**Exercise objective**
Looking through the entries, count each line where the string "zeroExtend" occurs, and write only the total.

+-------+

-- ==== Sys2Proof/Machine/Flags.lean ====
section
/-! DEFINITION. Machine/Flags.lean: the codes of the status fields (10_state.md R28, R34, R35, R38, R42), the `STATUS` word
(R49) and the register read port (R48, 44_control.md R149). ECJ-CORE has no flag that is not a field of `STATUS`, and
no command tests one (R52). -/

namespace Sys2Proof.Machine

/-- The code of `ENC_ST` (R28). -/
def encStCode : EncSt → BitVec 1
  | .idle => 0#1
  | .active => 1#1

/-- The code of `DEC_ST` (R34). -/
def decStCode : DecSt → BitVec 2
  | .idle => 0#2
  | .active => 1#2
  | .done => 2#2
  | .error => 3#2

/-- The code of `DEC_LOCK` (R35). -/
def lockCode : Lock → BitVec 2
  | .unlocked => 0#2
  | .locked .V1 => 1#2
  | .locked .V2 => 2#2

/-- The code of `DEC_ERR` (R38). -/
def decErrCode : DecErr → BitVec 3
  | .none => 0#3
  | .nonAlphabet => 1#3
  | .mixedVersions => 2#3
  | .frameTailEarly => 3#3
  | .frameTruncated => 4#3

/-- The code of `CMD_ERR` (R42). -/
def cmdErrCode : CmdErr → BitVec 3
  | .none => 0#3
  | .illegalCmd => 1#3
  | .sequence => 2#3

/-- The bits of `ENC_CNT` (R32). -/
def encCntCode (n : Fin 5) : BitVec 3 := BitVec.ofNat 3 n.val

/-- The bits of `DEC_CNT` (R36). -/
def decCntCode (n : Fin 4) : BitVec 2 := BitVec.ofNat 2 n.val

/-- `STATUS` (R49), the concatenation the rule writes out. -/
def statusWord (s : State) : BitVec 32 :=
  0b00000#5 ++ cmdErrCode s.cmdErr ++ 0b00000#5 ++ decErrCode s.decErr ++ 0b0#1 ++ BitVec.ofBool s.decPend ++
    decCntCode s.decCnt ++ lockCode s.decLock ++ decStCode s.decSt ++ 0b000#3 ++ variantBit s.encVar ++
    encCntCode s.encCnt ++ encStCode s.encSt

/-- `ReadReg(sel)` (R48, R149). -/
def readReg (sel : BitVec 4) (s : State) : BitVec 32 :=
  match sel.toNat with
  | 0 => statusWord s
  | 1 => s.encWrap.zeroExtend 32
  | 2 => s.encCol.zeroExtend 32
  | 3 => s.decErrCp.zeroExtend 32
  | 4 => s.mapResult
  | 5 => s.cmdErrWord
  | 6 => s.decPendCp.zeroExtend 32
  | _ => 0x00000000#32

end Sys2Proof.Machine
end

+-------+

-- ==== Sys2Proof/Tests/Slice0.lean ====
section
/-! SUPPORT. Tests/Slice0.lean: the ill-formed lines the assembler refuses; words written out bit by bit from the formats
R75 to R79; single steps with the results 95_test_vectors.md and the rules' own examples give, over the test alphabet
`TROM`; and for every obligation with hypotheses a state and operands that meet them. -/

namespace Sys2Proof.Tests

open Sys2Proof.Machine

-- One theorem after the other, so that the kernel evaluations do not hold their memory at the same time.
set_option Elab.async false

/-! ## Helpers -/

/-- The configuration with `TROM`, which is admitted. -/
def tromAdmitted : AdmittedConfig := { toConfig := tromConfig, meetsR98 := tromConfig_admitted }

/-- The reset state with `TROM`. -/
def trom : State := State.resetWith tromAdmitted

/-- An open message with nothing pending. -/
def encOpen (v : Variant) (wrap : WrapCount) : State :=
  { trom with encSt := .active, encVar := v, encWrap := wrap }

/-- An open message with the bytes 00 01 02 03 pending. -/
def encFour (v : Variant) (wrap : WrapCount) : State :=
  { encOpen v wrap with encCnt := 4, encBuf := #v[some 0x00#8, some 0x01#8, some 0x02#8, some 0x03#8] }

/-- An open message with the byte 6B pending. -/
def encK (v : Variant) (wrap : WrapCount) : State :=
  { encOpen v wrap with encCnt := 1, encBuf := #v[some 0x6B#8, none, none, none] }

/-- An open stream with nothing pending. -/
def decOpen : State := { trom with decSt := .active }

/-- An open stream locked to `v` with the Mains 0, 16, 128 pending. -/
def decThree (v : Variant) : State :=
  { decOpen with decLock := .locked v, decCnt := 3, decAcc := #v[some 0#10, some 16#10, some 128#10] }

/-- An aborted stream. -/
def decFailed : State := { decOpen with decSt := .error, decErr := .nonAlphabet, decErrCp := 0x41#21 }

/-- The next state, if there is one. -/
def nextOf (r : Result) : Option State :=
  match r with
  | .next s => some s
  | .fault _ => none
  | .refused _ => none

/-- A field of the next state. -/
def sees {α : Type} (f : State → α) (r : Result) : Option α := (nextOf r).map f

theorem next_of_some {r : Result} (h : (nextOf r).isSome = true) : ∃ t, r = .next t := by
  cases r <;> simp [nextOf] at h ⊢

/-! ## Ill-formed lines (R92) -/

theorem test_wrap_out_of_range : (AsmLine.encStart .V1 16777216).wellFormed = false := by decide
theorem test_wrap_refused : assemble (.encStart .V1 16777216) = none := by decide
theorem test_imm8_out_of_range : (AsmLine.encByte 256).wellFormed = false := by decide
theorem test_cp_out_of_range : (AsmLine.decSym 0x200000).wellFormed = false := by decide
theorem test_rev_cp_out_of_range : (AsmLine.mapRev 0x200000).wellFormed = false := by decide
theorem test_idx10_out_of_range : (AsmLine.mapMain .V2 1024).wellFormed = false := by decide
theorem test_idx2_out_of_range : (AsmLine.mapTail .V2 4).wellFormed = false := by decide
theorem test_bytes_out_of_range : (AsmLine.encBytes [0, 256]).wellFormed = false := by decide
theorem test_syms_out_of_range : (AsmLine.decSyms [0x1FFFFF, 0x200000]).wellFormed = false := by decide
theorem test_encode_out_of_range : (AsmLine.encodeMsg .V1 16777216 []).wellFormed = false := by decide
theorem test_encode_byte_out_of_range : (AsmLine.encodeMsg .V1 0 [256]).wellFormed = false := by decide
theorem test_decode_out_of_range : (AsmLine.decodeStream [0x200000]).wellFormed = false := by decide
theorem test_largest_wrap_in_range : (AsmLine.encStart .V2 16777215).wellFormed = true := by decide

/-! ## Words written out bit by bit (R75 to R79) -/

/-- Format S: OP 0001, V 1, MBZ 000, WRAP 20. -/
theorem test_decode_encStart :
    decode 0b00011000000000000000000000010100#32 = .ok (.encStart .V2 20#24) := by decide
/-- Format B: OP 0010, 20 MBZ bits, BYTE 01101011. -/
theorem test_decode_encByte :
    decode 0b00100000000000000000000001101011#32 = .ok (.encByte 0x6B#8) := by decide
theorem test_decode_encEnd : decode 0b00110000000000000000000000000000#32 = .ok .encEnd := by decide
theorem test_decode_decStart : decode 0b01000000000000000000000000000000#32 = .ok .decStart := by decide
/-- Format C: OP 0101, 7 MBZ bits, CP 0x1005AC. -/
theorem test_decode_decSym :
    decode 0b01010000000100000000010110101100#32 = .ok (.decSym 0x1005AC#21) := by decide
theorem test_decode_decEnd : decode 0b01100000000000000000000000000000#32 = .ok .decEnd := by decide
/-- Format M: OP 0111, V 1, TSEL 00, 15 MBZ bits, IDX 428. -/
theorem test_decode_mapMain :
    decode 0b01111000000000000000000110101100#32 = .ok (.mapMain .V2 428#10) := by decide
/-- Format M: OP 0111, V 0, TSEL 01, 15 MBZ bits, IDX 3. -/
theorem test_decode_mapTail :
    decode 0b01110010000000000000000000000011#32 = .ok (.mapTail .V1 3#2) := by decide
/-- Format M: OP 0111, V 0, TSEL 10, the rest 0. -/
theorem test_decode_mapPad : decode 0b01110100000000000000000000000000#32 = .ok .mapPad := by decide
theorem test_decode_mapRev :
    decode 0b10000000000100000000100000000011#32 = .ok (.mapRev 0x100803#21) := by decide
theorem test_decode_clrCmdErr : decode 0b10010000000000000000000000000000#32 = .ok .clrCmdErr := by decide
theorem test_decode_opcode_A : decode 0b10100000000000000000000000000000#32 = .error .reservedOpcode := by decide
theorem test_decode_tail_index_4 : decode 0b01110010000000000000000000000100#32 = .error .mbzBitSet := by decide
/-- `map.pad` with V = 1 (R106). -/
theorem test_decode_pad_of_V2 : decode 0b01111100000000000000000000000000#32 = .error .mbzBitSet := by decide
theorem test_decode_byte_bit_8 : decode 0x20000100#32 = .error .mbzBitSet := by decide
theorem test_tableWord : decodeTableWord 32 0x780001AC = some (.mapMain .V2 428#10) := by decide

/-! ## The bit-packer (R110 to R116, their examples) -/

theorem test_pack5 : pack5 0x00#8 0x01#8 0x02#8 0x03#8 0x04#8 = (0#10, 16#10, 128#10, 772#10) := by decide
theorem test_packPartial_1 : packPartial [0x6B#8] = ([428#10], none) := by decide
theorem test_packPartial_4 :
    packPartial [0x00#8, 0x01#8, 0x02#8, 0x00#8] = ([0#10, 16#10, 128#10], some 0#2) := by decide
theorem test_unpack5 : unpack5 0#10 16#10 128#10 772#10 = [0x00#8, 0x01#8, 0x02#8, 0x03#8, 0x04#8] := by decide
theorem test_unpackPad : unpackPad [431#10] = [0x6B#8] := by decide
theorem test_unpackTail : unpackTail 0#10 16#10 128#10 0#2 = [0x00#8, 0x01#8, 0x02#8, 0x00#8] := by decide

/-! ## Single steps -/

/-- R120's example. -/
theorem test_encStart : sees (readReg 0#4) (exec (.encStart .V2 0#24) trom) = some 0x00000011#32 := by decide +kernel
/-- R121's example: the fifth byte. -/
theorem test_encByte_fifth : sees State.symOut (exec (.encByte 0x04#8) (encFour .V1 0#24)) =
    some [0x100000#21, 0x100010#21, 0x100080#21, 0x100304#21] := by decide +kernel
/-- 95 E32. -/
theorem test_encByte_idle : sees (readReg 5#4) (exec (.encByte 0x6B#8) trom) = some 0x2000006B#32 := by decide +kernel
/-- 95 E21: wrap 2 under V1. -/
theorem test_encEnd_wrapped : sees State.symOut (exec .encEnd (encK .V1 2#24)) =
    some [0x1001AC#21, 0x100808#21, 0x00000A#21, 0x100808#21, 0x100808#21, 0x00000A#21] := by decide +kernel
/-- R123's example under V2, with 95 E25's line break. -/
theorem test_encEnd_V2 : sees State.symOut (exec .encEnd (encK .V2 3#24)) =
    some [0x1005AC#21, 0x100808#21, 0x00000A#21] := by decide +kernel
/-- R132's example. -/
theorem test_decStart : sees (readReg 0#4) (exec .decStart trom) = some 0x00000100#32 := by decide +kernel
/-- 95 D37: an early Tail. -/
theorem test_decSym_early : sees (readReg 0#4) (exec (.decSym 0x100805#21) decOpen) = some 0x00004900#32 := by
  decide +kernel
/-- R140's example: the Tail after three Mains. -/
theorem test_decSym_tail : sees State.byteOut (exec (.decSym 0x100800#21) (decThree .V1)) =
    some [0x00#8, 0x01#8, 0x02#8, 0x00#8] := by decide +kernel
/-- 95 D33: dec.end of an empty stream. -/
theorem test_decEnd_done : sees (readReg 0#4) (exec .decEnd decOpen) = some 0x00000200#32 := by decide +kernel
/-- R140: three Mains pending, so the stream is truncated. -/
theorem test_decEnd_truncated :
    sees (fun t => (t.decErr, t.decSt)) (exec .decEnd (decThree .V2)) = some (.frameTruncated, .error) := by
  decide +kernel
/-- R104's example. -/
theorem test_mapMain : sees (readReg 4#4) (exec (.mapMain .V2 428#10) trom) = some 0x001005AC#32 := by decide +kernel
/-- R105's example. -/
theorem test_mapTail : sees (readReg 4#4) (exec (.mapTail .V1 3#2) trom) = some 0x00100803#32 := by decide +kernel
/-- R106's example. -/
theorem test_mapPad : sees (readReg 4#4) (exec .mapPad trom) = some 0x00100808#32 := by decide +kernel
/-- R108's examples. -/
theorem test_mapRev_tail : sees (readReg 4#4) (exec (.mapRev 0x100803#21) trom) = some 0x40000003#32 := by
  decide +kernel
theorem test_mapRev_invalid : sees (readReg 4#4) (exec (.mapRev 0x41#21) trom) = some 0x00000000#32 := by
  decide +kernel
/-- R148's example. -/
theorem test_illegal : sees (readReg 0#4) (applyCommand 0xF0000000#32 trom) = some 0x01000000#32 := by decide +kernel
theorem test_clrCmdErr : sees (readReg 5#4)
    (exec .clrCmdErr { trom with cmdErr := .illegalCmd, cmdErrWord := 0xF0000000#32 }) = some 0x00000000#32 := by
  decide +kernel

+-------+

**Task solution**
4